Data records
-- ==== Sys2Proof/Laws/State.lean ====
section
/-!
SUPPORT. What each update of the state leaves alone and what it writes: one lemma per field per update.
-/
namespace Sys2Proof.Machine

variable (s : State)

/-! ### setPeer -/

@[simp] theorem State.setPeer_pending (p : Nat) (e : PeerEntry) : (s.setPeer p e).pending = s.pending := rfl
@[simp] theorem State.setPeer_portA (p : Nat) (e : PeerEntry) : (s.setPeer p e).portA = s.portA := rfl
@[simp] theorem State.setPeer_portB (p : Nat) (e : PeerEntry) : (s.setPeer p e).portB = s.portB := rfl
@[simp] theorem State.setPeer_frameQueue (p : Nat) (e : PeerEntry) : (s.setPeer p e).frameQueue = s.frameQueue := rfl
@[simp] theorem State.setPeer_tx (p : Nat) (e : PeerEntry) : (s.setPeer p e).tx = s.tx := rfl
@[simp] theorem State.setPeer_hand (p : Nat) (e : PeerEntry) : (s.setPeer p e).hand = s.hand := rfl
@[simp] theorem State.setPeer_text (p : Nat) (e : PeerEntry) : (s.setPeer p e).text = s.text := rfl
@[simp] theorem State.setPeer_fields (p : Nat) (e : PeerEntry) : (s.setPeer p e).fields = s.fields := rfl
@[simp] theorem State.setPeer_paint (p : Nat) (e : PeerEntry) : (s.setPeer p e).paint = s.paint := rfl
@[simp] theorem State.setPeer_store (p : Nat) (e : PeerEntry) : (s.setPeer p e).store = s.store := rfl
@[simp] theorem State.setPeer_port (p : Nat) (e : PeerEntry) : (s.setPeer p e).port = s.port := rfl
@[simp] theorem State.setPeer_scan (p : Nat) (e : PeerEntry) : (s.setPeer p e).scan = s.scan := rfl
@[simp] theorem State.setPeer_overlay (p : Nat) (e : PeerEntry) : (s.setPeer p e).overlay = s.overlay := rfl
@[simp] theorem State.setPeer_group (p : Nat) (e : PeerEntry) : (s.setPeer p e).group = s.group := rfl
@[simp] theorem State.setPeer_crawl (p : Nat) (e : PeerEntry) : (s.setPeer p e).crawl = s.crawl := rfl
@[simp] theorem State.setPeer_control (p : Nat) (e : PeerEntry) : (s.setPeer p e).control = s.control := rfl
@[simp] theorem State.setPeer_freeCount (p : Nat) (e : PeerEntry) : (s.setPeer p e).freeCount = s.freeCount := rfl

/-! ### setSlot -/

@[simp] theorem State.setSlot_pending (n : Nat) (r : Slot) : (s.setSlot n r).pending = s.pending := rfl
@[simp] theorem State.setSlot_portA (n : Nat) (r : Slot) : (s.setSlot n r).portA = s.portA := rfl
@[simp] theorem State.setSlot_portB (n : Nat) (r : Slot) : (s.setSlot n r).portB = s.portB := rfl
@[simp] theorem State.setSlot_frameQueue (n : Nat) (r : Slot) : (s.setSlot n r).frameQueue = s.frameQueue := rfl
@[simp] theorem State.setSlot_tx (n : Nat) (r : Slot) : (s.setSlot n r).tx = s.tx := rfl
@[simp] theorem State.setSlot_peers (n : Nat) (r : Slot) : (s.setSlot n r).peers = s.peers := rfl
@[simp] theorem State.setSlot_hand (n : Nat) (r : Slot) : (s.setSlot n r).hand = s.hand := rfl
@[simp] theorem State.setSlot_text (n : Nat) (r : Slot) : (s.setSlot n r).text = s.text := rfl
@[simp] theorem State.setSlot_paint (n : Nat) (r : Slot) : (s.setSlot n r).paint = s.paint := rfl
@[simp] theorem State.setSlot_store (n : Nat) (r : Slot) : (s.setSlot n r).store = s.store := rfl
@[simp] theorem State.setSlot_port (n : Nat) (r : Slot) : (s.setSlot n r).port = s.port := rfl
@[simp] theorem State.setSlot_scan (n : Nat) (r : Slot) : (s.setSlot n r).scan = s.scan := rfl
@[simp] theorem State.setSlot_overlay (n : Nat) (r : Slot) : (s.setSlot n r).overlay = s.overlay := rfl
@[simp] theorem State.setSlot_group (n : Nat) (r : Slot) : (s.setSlot n r).group = s.group := rfl
@[simp] theorem State.setSlot_crawl (n : Nat) (r : Slot) : (s.setSlot n r).crawl = s.crawl := rfl
@[simp] theorem State.setSlot_control (n : Nat) (r : Slot) : (s.setSlot n r).control = s.control := rfl
@[simp] theorem State.setSlot_freeCount (n : Nat) (r : Slot) : (s.setSlot n r).freeCount = s.freeCount := rfl
@[simp] theorem State.setSlot_fields_stamp (n : Nat) (r : Slot) : (s.setSlot n r).fields.stamp = s.fields.stamp := rfl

WORK INSTRUCTION -
Copy all of the data exactly.

RESULT -
-- ==== Sys2Proof/Laws/State.lean ====
section
/-!
SUPPORT. What each update of the state leaves alone and what it writes: one lemma per field per update.
-/
namespace Sys2Proof.Machine

variable (s : State)

/-! ### setPeer -/

@[simp] theorem State.setPeer_pending (p : Nat) (e : PeerEntry) : (s.setPeer p e).pending = s.pending := rfl
@[simp] theorem State.setPeer_portA (p : Nat) (e : PeerEntry) : (s.setPeer p e).portA = s.portA := rfl
@[simp] theorem State.setPeer_portB (p : Nat) (e : PeerEntry) : (s.setPeer p e).portB = s.portB := rfl
@[simp] theorem State.setPeer_frameQueue (p : Nat) (e : PeerEntry) : (s.setPeer p e).frameQueue = s.frameQueue := rfl
@[simp] theorem State.setPeer_tx (p : Nat) (e : PeerEntry) : (s.setPeer p e).tx = s.tx := rfl
@[simp] theorem State.setPeer_hand (p : Nat) (e : PeerEntry) : (s.setPeer p e).hand = s.hand := rfl
@[simp] theorem State.setPeer_text (p : Nat) (e : PeerEntry) : (s.setPeer p e).text = s.text := rfl
@[simp] theorem State.setPeer_fields (p : Nat) (e : PeerEntry) : (s.setPeer p e).fields = s.fields := rfl
@[simp] theorem State.setPeer_paint (p : Nat) (e : PeerEntry) : (s.setPeer p e).paint = s.paint := rfl
@[simp] theorem State.setPeer_store (p : Nat) (e : PeerEntry) : (s.setPeer p e).store = s.store := rfl
@[simp] theorem State.setPeer_port (p : Nat) (e : PeerEntry) : (s.setPeer p e).port = s.port := rfl
@[simp] theorem State.setPeer_scan (p : Nat) (e : PeerEntry) : (s.setPeer p e).scan = s.scan := rfl
@[simp] theorem State.setPeer_overlay (p : Nat) (e : PeerEntry) : (s.setPeer p e).overlay = s.overlay := rfl
@[simp] theorem State.setPeer_group (p : Nat) (e : PeerEntry) : (s.setPeer p e).group = s.group := rfl
@[simp] theorem State.setPeer_crawl (p : Nat) (e : PeerEntry) : (s.setPeer p e).crawl = s.crawl := rfl
@[simp] theorem State.setPeer_control (p : Nat) (e : PeerEntry) : (s.setPeer p e).control = s.control := rfl
@[simp] theorem State.setPeer_freeCount (p : Nat) (e : PeerEntry) : (s.setPeer p e).freeCount = s.freeCount := rfl

/-! ### setSlot -/

@[simp] theorem State.setSlot_pending (n : Nat) (r : Slot) : (s.setSlot n r).pending = s.pending := rfl
@[simp] theorem State.setSlot_portA (n : Nat) (r : Slot) : (s.setSlot n r).portA = s.portA := rfl
@[simp] theorem State.setSlot_portB (n : Nat) (r : Slot) : (s.setSlot n r).portB = s.portB := rfl
@[simp] theorem State.setSlot_frameQueue (n : Nat) (r : Slot) : (s.setSlot n r).frameQueue = s.frameQueue := rfl
@[simp] theorem State.setSlot_tx (n : Nat) (r : Slot) : (s.setSlot n r).tx = s.tx := rfl
@[simp] theorem State.setSlot_peers (n : Nat) (r : Slot) : (s.setSlot n r).peers = s.peers := rfl
@[simp] theorem State.setSlot_hand (n : Nat) (r : Slot) : (s.setSlot n r).hand = s.hand := rfl
@[simp] theorem State.setSlot_text (n : Nat) (r : Slot) : (s.setSlot n r).text = s.text := rfl
@[simp] theorem State.setSlot_paint (n : Nat) (r : Slot) : (s.setSlot n r).paint = s.paint := rfl
@[simp] theorem State.setSlot_store (n : Nat) (r : Slot) : (s.setSlot n r).store = s.store := rfl
@[simp] theorem State.setSlot_port (n : Nat) (r : Slot) : (s.setSlot n r).port = s.port := rfl
@[simp] theorem State.setSlot_scan (n : Nat) (r : Slot) : (s.setSlot n r).scan = s.scan := rfl
@[simp] theorem State.setSlot_overlay (n : Nat) (r : Slot) : (s.setSlot n r).overlay = s.overlay := rfl
@[simp] theorem State.setSlot_group (n : Nat) (r : Slot) : (s.setSlot n r).group = s.group := rfl
@[simp] theorem State.setSlot_crawl (n : Nat) (r : Slot) : (s.setSlot n r).crawl = s.crawl := rfl
@[simp] theorem State.setSlot_control (n : Nat) (r : Slot) : (s.setSlot n r).control = s.control := rfl
@[simp] theorem State.setSlot_freeCount (n : Nat) (r : Slot) : (s.setSlot n r).freeCount = s.freeCount := rfl
@[simp] theorem State.setSlot_fields_stamp (n : Nat) (r : Slot) : (s.setSlot n r).fields.stamp = s.fields.stamp := rfl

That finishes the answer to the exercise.